■ Task instructions
Write only the number of lines below in which "true" occurs.

Collected data
= = =
-- ==== Sys2Proof/WellFormed.lean ====
section
/-! DEFINITION. The closed sets of the operands of a frame-level instruction (40_command_frames.md R81). -/

namespace Sys2Proof

/-- `n` in {lo..hi}. -/
def within (lo hi n : Int) : Bool := decide (lo ≤ n) && decide (n ≤ hi)

/-- Every operand lies in its closed set (R81): channel 1..4, mask 0..15, input type 0..3, divisor 0..65535,
calibration and gain code 0..7, EEPROM byte 0..255. -/
def Instr.wellFormed : Instr → Bool
  | .act m => within 0 15 m
  | .intype ch t => within 1 4 ch && within 0 3 t
  | .freqhi ch c => within 1 4 ch && within 0 65535 c
  | .freqlo ch c => within 1 4 ch && within 0 65535 c
  | .gaincal ch k g => within 1 4 ch && within 0 7 k && within 0 7 g
  | .reinit m => within 0 15 m
  | .speed0 => true
  | .speed1 => true
  | .speed2 => true
  | .speed3 => true
  | .speed4 => true
  | .speed5 => true
  | .tmrrst => true
  | .eerd => true
  | .eeaddr a => within 0 255 a
  | .eewr v => within 0 255 v
  | .query => true
  | .mode5 => true
  | .mode4 => true
  | .stop => true

end Sys2Proof
end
= = =
■ Written solution
12